Stored entries
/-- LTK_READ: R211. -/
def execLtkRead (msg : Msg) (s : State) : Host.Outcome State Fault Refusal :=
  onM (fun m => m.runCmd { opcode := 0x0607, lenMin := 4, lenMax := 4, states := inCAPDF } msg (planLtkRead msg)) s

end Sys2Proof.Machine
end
==
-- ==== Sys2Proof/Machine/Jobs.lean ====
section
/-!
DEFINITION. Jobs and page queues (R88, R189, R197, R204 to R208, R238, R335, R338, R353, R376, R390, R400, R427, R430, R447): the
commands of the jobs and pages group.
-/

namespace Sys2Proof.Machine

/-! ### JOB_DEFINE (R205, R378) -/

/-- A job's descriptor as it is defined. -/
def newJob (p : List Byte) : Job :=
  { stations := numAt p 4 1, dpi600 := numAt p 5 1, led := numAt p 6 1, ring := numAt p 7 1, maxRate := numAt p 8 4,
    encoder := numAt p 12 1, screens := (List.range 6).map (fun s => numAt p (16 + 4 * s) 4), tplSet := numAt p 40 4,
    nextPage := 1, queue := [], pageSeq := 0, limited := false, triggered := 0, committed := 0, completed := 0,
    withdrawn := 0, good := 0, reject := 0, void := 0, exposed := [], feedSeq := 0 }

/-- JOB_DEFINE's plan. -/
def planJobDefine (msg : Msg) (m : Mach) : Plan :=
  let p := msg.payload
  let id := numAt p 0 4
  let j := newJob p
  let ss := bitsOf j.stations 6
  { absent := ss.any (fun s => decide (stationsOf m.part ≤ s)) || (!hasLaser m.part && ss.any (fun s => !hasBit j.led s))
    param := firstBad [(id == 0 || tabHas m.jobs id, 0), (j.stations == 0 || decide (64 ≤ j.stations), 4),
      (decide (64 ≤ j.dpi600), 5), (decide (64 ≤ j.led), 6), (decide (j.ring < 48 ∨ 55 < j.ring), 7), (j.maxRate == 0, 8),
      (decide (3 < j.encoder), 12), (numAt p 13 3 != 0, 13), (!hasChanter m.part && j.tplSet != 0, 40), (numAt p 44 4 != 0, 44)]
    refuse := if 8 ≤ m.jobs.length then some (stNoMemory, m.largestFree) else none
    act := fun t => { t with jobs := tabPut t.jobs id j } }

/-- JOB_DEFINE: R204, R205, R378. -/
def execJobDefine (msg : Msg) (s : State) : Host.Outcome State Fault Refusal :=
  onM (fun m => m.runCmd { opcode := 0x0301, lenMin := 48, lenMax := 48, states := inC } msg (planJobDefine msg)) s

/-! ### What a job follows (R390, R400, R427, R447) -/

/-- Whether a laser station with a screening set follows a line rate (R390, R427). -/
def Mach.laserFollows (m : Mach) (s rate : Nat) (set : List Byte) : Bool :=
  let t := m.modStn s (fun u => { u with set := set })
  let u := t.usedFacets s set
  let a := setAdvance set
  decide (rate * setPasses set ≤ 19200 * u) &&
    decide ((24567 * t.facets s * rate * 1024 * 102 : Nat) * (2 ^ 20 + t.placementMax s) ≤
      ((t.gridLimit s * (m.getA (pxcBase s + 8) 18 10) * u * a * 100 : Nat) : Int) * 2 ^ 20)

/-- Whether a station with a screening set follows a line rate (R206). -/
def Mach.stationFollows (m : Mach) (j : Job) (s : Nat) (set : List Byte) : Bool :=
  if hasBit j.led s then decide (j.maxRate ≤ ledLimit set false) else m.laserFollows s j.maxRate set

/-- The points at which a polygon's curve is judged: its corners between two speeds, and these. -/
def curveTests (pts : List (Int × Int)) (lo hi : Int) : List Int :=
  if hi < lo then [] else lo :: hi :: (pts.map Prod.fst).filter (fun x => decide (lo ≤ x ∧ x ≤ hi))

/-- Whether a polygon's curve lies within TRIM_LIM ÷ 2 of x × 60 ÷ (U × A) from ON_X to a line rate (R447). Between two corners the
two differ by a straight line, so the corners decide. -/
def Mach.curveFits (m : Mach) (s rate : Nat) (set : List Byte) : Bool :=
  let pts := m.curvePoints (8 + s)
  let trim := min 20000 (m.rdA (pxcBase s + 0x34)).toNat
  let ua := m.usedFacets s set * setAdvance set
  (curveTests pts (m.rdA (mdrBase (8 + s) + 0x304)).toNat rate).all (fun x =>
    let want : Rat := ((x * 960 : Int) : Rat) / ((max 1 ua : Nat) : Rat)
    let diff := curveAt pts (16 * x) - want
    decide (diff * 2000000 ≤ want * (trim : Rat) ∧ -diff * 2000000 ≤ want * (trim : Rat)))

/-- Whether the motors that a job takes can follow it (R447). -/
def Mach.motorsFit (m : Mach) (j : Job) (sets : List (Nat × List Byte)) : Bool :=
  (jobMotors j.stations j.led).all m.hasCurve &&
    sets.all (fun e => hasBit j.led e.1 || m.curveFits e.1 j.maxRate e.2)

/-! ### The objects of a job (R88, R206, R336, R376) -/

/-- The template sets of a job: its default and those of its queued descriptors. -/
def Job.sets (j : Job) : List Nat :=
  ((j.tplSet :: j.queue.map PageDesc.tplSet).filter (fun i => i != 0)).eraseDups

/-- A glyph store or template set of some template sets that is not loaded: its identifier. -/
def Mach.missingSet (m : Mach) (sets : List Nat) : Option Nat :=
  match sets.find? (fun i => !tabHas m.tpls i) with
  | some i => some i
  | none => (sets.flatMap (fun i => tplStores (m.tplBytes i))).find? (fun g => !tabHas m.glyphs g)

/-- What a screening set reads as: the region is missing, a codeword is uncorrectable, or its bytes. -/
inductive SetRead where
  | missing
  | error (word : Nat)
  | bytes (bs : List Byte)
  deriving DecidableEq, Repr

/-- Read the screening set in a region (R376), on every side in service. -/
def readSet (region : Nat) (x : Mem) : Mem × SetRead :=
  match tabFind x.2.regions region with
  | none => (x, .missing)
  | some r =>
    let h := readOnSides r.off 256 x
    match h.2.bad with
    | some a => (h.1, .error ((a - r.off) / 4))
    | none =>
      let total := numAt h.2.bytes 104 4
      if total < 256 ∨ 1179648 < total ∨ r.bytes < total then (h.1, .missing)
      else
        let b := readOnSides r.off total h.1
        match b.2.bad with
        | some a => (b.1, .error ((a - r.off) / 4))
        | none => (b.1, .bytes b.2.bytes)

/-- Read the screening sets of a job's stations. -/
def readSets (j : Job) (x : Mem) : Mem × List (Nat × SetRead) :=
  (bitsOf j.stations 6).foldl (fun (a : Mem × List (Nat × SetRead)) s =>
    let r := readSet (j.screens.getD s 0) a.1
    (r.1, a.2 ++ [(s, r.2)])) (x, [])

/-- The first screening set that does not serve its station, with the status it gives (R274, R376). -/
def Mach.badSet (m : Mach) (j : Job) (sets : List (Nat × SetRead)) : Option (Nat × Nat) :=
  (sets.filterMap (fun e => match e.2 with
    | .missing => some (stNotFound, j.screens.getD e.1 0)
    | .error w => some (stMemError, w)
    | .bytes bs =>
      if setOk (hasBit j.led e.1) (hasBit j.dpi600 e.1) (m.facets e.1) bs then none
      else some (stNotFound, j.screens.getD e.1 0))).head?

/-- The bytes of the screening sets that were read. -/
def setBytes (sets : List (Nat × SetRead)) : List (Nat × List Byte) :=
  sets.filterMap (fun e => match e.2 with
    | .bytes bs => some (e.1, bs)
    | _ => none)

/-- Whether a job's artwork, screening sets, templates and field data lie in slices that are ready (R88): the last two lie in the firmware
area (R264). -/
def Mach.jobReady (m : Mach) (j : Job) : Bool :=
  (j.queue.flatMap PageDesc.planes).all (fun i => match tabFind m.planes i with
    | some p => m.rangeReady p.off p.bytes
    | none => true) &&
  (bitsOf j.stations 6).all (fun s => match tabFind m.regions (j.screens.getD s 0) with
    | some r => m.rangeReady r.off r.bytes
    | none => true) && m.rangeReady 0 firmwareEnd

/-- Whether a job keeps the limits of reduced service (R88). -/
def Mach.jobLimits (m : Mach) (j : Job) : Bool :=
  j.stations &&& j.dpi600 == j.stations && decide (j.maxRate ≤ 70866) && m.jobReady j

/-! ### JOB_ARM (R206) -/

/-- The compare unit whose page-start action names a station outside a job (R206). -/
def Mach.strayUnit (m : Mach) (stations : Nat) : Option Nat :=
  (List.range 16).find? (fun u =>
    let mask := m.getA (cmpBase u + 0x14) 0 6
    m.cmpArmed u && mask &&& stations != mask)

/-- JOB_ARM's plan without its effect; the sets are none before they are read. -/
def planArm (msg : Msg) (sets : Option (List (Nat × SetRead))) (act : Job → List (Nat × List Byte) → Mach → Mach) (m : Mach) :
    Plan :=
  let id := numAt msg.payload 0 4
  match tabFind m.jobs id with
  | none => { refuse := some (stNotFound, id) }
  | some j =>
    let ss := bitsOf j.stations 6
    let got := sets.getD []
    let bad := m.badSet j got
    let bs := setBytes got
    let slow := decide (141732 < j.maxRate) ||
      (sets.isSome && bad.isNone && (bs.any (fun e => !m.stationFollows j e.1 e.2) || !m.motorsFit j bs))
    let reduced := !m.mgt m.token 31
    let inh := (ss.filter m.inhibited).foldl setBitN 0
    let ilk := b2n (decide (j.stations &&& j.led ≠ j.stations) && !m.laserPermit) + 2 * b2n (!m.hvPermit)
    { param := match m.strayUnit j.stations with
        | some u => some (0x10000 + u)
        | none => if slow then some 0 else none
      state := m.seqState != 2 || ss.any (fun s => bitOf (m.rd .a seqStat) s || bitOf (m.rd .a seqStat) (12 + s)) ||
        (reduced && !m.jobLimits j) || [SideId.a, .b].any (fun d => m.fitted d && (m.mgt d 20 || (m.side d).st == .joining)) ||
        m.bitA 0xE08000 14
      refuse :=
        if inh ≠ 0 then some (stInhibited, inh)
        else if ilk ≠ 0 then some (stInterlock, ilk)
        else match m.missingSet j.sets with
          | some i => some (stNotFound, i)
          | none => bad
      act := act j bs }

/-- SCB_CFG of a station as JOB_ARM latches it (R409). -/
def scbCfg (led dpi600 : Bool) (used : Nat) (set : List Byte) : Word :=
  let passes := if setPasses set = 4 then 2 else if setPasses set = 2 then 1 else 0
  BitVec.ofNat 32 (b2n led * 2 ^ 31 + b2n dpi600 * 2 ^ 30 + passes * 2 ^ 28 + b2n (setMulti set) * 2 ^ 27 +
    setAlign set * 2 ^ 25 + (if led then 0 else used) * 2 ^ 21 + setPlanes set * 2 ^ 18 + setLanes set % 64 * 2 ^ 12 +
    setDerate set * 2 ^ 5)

* Exercise prompt
What is asked for is an exact copy of the lines above from the one containing "let h := readOnSides r.off 256 x" through the one containing "service (R88). -/", and only those.

* Exercise response
    let h := readOnSides r.off 256 x
    match h.2.bad with
    | some a => (h.1, .error ((a - r.off) / 4))
    | none =>
      let total := numAt h.2.bytes 104 4
      if total < 256 ∨ 1179648 < total ∨ r.bytes < total then (h.1, .missing)
      else
        let b := readOnSides r.off total h.1
        match b.2.bad with
        | some a => (b.1, .error ((a - r.off) / 4))
        | none => (b.1, .bytes b.2.bytes)

/-- Read the screening sets of a job's stations. -/
def readSets (j : Job) (x : Mem) : Mem × List (Nat × SetRead) :=
  (bitsOf j.stations 6).foldl (fun (a : Mem × List (Nat × SetRead)) s =>
    let r := readSet (j.screens.getD s 0) a.1
    (r.1, a.2 ++ [(s, r.2)])) (x, [])

/-- The first screening set that does not serve its station, with the status it gives (R274, R376). -/
def Mach.badSet (m : Mach) (j : Job) (sets : List (Nat × SetRead)) : Option (Nat × Nat) :=
  (sets.filterMap (fun e => match e.2 with
    | .missing => some (stNotFound, j.screens.getD e.1 0)
    | .error w => some (stMemError, w)
    | .bytes bs =>
      if setOk (hasBit j.led e.1) (hasBit j.dpi600 e.1) (m.facets e.1) bs then none
      else some (stNotFound, j.screens.getD e.1 0))).head?

/-- The bytes of the screening sets that were read. -/
def setBytes (sets : List (Nat × SetRead)) : List (Nat × List Byte) :=
  sets.filterMap (fun e => match e.2 with
    | .bytes bs => some (e.1, bs)
    | _ => none)

/-- Whether a job's artwork, screening sets, templates and field data lie in slices that are ready (R88): the last two lie in the firmware
area (R264). -/
def Mach.jobReady (m : Mach) (j : Job) : Bool :=
  (j.queue.flatMap PageDesc.planes).all (fun i => match tabFind m.planes i with
    | some p => m.rangeReady p.off p.bytes
    | none => true) &&
  (bitsOf j.stations 6).all (fun s => match tabFind m.regions (j.screens.getD s 0) with
    | some r => m.rangeReady r.off r.bytes
    | none => true) && m.rangeReady 0 firmwareEnd

/-- Whether a job keeps the limits of reduced service (R88). -/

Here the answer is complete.